White kings should not be confused with being an albino, which would affect the coloration of the skin and eyes.

White kings make up only about 5 percent of the total king population, said Randy Rice, a biologist with the Alaska Seafood Marketing Institute. They are found primarily in Southeast Alaska waters, though a few have been reported in the Pacific Northwest and western Canada.

Fishmongers never know how much white they'll get, if any. A 1,300-pound king salmon shipment to 10th and M in late May had 200 pounds of white kings, Southall said. Other days, the store may get one white in an entire shipment.

White kings are touted as a milder, more delicate fish when compared to their redder counterparts.

"They do taste different," Southall said. "They're richer in taste. You can definitely tell the difference. I love 'em."

Research has shown that there are no significant differences in muscle compositions of moisture, protein or lipid.

"Some people swear they're better, and some people swear they're worse," Rice said. "Nutritional analysis shows there's no difference between the two.
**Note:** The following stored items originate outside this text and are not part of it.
-- ==== Sys2Proof/Laws/State.lean ====
section
/-! SUPPORT. What each named update of the state leaves in each field: one lemma per field and update. -/

namespace Sys2Proof.Machine

open Sys2Proof

@[simp] theorem State.setWalker_walker (s : State) (w : Walker) : (s.setWalker w).walker = w := rfl
@[simp] theorem State.setWalker_policy (s : State) (w : Walker) : (s.setWalker w).policy = s.policy := rfl
@[simp] theorem State.setWalker_mem (s : State) (w : Walker) : (s.setWalker w).mem = s.mem := rfl
@[simp] theorem State.setWalker_inputs (s : State) (w : Walker) : (s.setWalker w).inputs = s.inputs := rfl
@[simp] theorem State.setWalker_reads (s : State) (w : Walker) : (s.setWalker w).reads = s.reads := rfl
@[simp] theorem State.setWalker_out (s : State) (w : Walker) : (s.setWalker w).out = s.out := rfl

@[simp] theorem State.setReads_walker (s : State) (h : List ReadEvent) : (s.setReads h).walker = s.walker := rfl
@[simp] theorem State.setReads_policy (s : State) (h : List ReadEvent) : (s.setReads h).policy = s.policy := rfl
@[simp] theorem State.setReads_mem (s : State) (h : List ReadEvent) : (s.setReads h).mem = s.mem := rfl
@[simp] theorem State.setReads_inputs (s : State) (h : List ReadEvent) : (s.setReads h).inputs = s.inputs := rfl
@[simp] theorem State.setReads_reads (s : State) (h : List ReadEvent) : (s.setReads h).reads = h := rfl
@[simp] theorem State.setReads_out (s : State) (h : List ReadEvent) : (s.setReads h).out = s.out := rfl

@[simp] theorem State.setMem_walker (s : State) (m : Memory) : (s.setMem m).walker = s.walker := rfl
@[simp] theorem State.setMem_policy (s : State) (m : Memory) : (s.setMem m).policy = s.policy := rfl
@[simp] theorem State.setMem_mem (s : State) (m : Memory) : (s.setMem m).mem = m := rfl
@[simp] theorem State.setMem_inputs (s : State) (m : Memory) : (s.setMem m).inputs = s.inputs := rfl
@[simp] theorem State.setMem_reads (s : State) (m : Memory) : (s.setMem m).reads = s.reads := rfl
@[simp] theorem State.setMem_out (s : State) (m : Memory) : (s.setMem m).out = s.out := rfl

@[simp] theorem State.setInputs_walker (s : State) (is : List HostInput) : (s.setInputs is).walker = s.walker := rfl
@[simp] theorem State.setInputs_policy (s : State) (is : List HostInput) : (s.setInputs is).policy = s.policy := rfl
@[simp] theorem State.setInputs_mem (s : State) (is : List HostInput) : (s.setInputs is).mem = s.mem := rfl
@[simp] theorem State.setInputs_inputs (s : State) (is : List HostInput) : (s.setInputs is).inputs = is := rfl
@[simp] theorem State.setInputs_reads (s : State) (is : List HostInput) : (s.setInputs is).reads = s.reads := rfl
@[simp] theorem State.setInputs_out (s : State) (is : List HostInput) : (s.setInputs is).out = s.out := rfl

@[simp] theorem State.setOut_walker (s : State) (r : FnResult) : (s.setOut r).walker = s.walker := rfl
@[simp] theorem State.setOut_policy (s : State) (r : FnResult) : (s.setOut r).policy = s.policy := rfl
@[simp] theorem State.setOut_mem (s : State) (r : FnResult) : (s.setOut r).mem = s.mem := rfl
@[simp] theorem State.setOut_inputs (s : State) (r : FnResult) : (s.setOut r).inputs = s.inputs := rfl
@[simp] theorem State.setOut_reads (s : State) (r : FnResult) : (s.setOut r).reads = s.reads := rfl
@[simp] theorem State.setOut_out (s : State) (r : FnResult) : (s.setOut r).out = some r := rfl

@[simp] theorem State.clearOut_walker (s : State) : (s.clearOut).walker = s.walker := rfl
@[simp] theorem State.clearOut_policy (s : State) : (s.clearOut).policy = s.policy := rfl
@[simp] theorem State.clearOut_mem (s : State) : (s.clearOut).mem = s.mem := rfl
@[simp] theorem State.clearOut_inputs (s : State) : (s.clearOut).inputs = s.inputs := rfl
@[simp] theorem State.clearOut_reads (s : State) : (s.clearOut).reads = s.reads := rfl
@[simp] theorem State.clearOut_out (s : State) : (s.clearOut).out = none := rfl

@[simp] theorem resolve_walker (pa : Word) (w : Walk) (s : State) : (resolve pa w s).walker = .resolved w.va w.tb pa w.steps := rfl
@[simp] theorem resolve_policy (pa : Word) (w : Walk) (s : State) : (resolve pa w s).policy = s.policy := rfl
@[simp] theorem resolve_mem (pa : Word) (w : Walk) (s : State) : (resolve pa w s).mem = s.mem := rfl
@[simp] theorem resolve_inputs (pa : Word) (w : Walk) (s : State) : (resolve pa w s).inputs = s.inputs := rfl
@[simp] theorem resolve_reads (pa : Word) (w : Walk) (s : State) : (resolve pa w s).reads = s.reads := rfl
@[simp] theorem resolve_out (pa : Word) (w : Walk) (s : State) : (resolve pa w s).out = s.out := rfl

@[simp] theorem failNotPresent_walker (l : Level) (raw : Word) (w : Walk) (s : State) : (failNotPresent l raw w s).walker = .failed w.va w.tb .notPresent (some l) (some raw) none w.steps := rfl
@[simp] theorem failNotPresent_policy (l : Level) (raw : Word) (w : Walk) (s : State) : (failNotPresent l raw w s).policy = s.policy := rfl
@[simp] theorem failNotPresent_mem (l : Level) (raw : Word) (w : Walk) (s : State) : (failNotPresent l raw w s).mem = s.mem := rfl
@[simp] theorem failNotPresent_inputs (l : Level) (raw : Word) (w : Walk) (s : State) : (failNotPresent l raw w s).inputs = s.inputs := rfl
@[simp] theorem failNotPresent_reads (l : Level) (raw : Word) (w : Walk) (s : State) : (failNotPresent l raw w s).reads = s.reads := rfl
@[simp] theorem failNotPresent_out (l : Level) (raw : Word) (w : Walk) (s : State) : (failNotPresent l raw w s).out = s.out := rfl

@[simp] theorem descend_walker (raw : Word) (below : Walk → Walker) (w : Walk) (s : State) : (descend raw below w s).walker = below { w with tbl := nextBase raw } := rfl
@[simp] theorem descend_policy (raw : Word) (below : Walk → Walker) (w : Walk) (s : State) : (descend raw below w s).policy = s.policy := rfl
@[simp] theorem descend_mem (raw : Word) (below : Walk → Walker) (w : Walk) (s : State) : (descend raw below w s).mem = s.mem := rfl
@[simp] theorem descend_inputs (raw : Word) (below : Walk → Walker) (w : Walk) (s : State) : (descend raw below w s).inputs = s.inputs := rfl
@[simp] theorem descend_reads (raw : Word) (below : Walk → Walker) (w : Walk) (s : State) : (descend raw below w s).reads = s.reads := rfl
@[simp] theorem descend_out (raw : Word) (below : Walk → Walker) (w : Walk) (s : State) : (descend raw below w s).out = s.out := rfl

@[simp] theorem failInvalidInput_walker (va tb : Word) (s : State) : (failInvalidInput va tb s).walker = .failed va tb .invalidInput none none none [] := rfl
@[simp] theorem failInvalidInput_policy (va tb : Word) (s : State) : (failInvalidInput va tb s).policy = s.policy := rfl
@[simp] theorem failInvalidInput_mem (va tb : Word) (s : State) : (failInvalidInput va tb s).mem = s.mem := rfl
@[simp] theorem failInvalidInput_inputs (va tb : Word) (s : State) : (failInvalidInput va tb s).inputs = s.inputs := rfl
@[simp] theorem failInvalidInput_reads (va tb : Word) (s : State) : (failInvalidInput va tb s).reads = s.reads := rfl
@[simp] theorem failInvalidInput_out (va tb : Word) (s : State) : (failInvalidInput va tb s).out = s.out := rfl

@[simp] theorem clearWalk_walker (s : State) : (clearWalk s).walker = .start none := rfl
@[simp] theorem clearWalk_policy (s : State) : (clearWalk s).policy = s.policy := rfl
@[simp] theorem clearWalk_mem (s : State) : (clearWalk s).mem = s.mem := rfl
@[simp] theorem clearWalk_inputs (s : State) : (clearWalk s).inputs = s.inputs := rfl
@[simp] theorem clearWalk_reads (s : State) : (clearWalk s).reads = [] := rfl
@[simp] theorem clearWalk_out (s : State) : (clearWalk s).out = s.out := rfl

@[simp] theorem resetBlock_walker (s : State) : (resetBlock s).walker = .start none := rfl
@[simp] theorem resetBlock_policy (s : State) : (resetBlock s).policy = s.policy := rfl
@[simp] theorem resetBlock_mem (s : State) : (resetBlock s).mem = s.mem := rfl
@[simp] theorem resetBlock_inputs (s : State) : (resetBlock s).inputs = s.inputs := rfl
@[simp] theorem resetBlock_reads (s : State) : (resetBlock s).reads = [] := rfl
@[simp] theorem resetBlock_out (s : State) : (resetBlock s).out = none := rfl

@[simp] theorem Request.walk_va (r : Request) : r.walk.va = r.va := rfl
@[simp] theorem Request.walk_tb (r : Request) : r.walk.tb = r.tb := rfl
@[simp] theorem Request.walk_reader (r : Request) : r.walk.reader = r.reader := rfl
@[simp] theorem Request.walk_tbl (r : Request) : r.walk.tbl = rootBase r.tb := rfl
@[simp] theorem Request.walk_steps (r : Request) : r.walk.steps = [] := rfl

end Sys2Proof.Machine
end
Most scientific people say there's no difference, besides the color."

White kings haven't always been so easy to sell. Tuttle said that a few years ago, she would get up to 60 cents less per pound compared to the typical red king. So she used to keep them for herself. That won't fly anymore.

Her customers have to come first. Sous-chef Mullen is among the grateful.

"The ivory king cooks up nice," he said. "It stays together a bit more than the red."

One of his favorite dishes: pan-seared ivory king wrapped in a nori wrap.

It offers a beautiful color contrast, he said.

Asked if the kitchen had ever served white and red king in one dish, Mullen said, "No, but that's not a bad idea. Hmm, I'm thinking of a couple of combinations right now."